- [THE DATA]
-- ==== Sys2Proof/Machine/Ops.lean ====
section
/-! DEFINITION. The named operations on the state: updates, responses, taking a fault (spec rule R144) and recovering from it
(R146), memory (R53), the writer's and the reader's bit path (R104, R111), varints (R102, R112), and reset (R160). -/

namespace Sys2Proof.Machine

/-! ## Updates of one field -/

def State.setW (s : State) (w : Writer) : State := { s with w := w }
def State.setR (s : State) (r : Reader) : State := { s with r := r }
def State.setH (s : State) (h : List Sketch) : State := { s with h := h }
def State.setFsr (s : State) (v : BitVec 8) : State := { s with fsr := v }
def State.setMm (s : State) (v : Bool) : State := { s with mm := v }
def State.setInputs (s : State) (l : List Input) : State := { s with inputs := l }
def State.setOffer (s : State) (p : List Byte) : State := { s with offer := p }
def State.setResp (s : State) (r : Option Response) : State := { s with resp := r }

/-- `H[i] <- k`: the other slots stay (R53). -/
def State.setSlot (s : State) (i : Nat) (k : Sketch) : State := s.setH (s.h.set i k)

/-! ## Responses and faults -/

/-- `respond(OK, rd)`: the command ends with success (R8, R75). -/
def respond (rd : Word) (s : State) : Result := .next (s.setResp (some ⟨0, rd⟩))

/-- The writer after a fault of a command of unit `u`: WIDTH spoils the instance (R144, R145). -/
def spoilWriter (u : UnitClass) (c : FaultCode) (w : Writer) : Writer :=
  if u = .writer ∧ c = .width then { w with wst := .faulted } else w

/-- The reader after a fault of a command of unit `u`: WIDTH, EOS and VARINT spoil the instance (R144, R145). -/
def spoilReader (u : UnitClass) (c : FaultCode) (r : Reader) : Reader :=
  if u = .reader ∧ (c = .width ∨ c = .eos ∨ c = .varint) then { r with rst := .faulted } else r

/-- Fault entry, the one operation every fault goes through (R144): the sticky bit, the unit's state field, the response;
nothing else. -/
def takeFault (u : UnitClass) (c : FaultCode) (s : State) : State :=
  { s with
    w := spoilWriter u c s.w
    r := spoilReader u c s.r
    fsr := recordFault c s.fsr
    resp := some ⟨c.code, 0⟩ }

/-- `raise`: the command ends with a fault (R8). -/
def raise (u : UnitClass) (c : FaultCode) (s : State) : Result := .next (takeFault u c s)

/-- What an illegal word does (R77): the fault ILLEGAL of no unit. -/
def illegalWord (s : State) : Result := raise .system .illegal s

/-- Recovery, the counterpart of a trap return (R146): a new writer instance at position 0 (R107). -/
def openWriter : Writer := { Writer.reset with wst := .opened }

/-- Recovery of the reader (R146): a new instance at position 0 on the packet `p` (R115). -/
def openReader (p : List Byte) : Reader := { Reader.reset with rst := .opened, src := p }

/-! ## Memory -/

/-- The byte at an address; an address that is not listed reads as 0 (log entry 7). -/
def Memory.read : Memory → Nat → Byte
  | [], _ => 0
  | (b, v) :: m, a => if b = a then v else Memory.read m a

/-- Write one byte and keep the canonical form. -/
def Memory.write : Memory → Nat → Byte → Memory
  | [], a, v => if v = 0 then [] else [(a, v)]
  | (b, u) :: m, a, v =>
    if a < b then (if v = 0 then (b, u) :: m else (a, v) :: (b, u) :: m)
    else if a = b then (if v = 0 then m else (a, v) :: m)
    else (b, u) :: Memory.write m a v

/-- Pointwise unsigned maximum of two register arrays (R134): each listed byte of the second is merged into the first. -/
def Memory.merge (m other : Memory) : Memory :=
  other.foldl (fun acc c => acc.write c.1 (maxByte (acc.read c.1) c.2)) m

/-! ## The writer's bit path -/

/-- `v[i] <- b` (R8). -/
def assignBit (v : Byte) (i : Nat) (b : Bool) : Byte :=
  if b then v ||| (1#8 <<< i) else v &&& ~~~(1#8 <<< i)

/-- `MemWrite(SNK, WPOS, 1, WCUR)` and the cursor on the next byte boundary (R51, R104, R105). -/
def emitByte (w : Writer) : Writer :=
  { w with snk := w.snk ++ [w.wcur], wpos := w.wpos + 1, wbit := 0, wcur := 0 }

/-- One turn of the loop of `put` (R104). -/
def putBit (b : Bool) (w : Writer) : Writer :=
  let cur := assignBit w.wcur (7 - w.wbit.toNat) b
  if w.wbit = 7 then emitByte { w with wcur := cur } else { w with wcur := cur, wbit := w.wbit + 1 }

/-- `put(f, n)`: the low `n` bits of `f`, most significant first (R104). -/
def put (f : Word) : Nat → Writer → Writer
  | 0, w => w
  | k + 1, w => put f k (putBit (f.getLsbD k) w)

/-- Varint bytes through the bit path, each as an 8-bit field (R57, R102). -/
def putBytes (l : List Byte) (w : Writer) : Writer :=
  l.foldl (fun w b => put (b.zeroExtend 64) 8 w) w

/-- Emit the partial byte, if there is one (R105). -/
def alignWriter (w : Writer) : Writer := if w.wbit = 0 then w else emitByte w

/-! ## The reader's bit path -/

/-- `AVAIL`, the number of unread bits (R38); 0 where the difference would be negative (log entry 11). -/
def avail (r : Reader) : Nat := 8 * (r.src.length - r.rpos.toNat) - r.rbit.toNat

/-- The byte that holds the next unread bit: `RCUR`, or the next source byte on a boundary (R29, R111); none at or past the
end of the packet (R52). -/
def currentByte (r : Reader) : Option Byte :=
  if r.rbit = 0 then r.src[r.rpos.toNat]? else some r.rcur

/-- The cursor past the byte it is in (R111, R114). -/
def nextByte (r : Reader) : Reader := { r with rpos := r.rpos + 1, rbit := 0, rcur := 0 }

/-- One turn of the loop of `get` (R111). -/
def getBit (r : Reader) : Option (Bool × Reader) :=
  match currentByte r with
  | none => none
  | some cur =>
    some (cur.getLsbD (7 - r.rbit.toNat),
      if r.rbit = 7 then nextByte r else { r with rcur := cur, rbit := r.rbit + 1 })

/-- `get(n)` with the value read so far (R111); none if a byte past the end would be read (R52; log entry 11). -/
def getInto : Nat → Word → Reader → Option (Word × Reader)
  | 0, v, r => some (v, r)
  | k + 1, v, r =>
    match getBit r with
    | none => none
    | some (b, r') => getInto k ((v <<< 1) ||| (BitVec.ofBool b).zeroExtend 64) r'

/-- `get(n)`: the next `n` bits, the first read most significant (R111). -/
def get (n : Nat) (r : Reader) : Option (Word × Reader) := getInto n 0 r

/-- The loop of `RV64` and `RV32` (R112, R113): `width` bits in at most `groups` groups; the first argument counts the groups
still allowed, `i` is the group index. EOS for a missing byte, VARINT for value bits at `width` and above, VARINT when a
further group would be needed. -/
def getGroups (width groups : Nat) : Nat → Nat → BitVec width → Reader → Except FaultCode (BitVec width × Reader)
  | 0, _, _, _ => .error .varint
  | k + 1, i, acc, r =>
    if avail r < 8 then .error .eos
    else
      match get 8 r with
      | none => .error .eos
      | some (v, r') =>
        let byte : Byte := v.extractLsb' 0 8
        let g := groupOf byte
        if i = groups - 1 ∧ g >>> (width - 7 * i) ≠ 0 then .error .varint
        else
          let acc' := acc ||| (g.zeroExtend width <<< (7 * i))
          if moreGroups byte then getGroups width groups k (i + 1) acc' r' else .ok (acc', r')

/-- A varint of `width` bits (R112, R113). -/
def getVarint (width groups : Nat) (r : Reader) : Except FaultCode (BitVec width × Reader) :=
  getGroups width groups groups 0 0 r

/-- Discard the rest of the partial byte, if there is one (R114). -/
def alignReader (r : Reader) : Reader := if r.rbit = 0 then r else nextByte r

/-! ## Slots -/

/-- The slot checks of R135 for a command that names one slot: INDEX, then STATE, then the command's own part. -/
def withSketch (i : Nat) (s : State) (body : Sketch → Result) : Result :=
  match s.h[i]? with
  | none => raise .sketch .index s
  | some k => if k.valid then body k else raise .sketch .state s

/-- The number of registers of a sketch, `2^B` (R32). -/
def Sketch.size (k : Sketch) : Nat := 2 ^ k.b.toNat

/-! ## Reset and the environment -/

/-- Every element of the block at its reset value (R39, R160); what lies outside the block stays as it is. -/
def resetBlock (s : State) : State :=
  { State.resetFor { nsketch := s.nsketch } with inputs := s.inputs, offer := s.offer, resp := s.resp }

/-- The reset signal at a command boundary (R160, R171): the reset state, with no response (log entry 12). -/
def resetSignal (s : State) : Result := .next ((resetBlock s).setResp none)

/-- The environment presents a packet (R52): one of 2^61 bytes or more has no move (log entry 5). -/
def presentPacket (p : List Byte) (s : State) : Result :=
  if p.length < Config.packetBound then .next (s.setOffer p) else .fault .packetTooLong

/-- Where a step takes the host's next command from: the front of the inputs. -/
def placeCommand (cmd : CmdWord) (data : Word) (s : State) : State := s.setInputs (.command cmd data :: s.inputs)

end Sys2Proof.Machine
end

- [TASK DIRECTIONS] Retype exactly the lines of the data above, starting at its first line and finishing with the line that has "def respond (rd" in it.

- [ANSWER SECTION]
-- ==== Sys2Proof/Machine/Ops.lean ====
section
/-! DEFINITION. The named operations on the state: updates, responses, taking a fault (spec rule R144) and recovering from it
(R146), memory (R53), the writer's and the reader's bit path (R104, R111), varints (R102, R112), and reset (R160). -/

namespace Sys2Proof.Machine

/-! ## Updates of one field -/

def State.setW (s : State) (w : Writer) : State := { s with w := w }
def State.setR (s : State) (r : Reader) : State := { s with r := r }
def State.setH (s : State) (h : List Sketch) : State := { s with h := h }
def State.setFsr (s : State) (v : BitVec 8) : State := { s with fsr := v }
def State.setMm (s : State) (v : Bool) : State := { s with mm := v }
def State.setInputs (s : State) (l : List Input) : State := { s with inputs := l }
def State.setOffer (s : State) (p : List Byte) : State := { s with offer := p }
def State.setResp (s : State) (r : Option Response) : State := { s with resp := r }

/-- `H[i] <- k`: the other slots stay (R53). -/
def State.setSlot (s : State) (i : Nat) (k : Sketch) : State := s.setH (s.h.set i k)

/-! ## Responses and faults -/

/-- `respond(OK, rd)`: the command ends with success (R8, R75). -/
def respond (rd : Word) (s : State) : Result := .next (s.setResp (some ⟨0, rd⟩))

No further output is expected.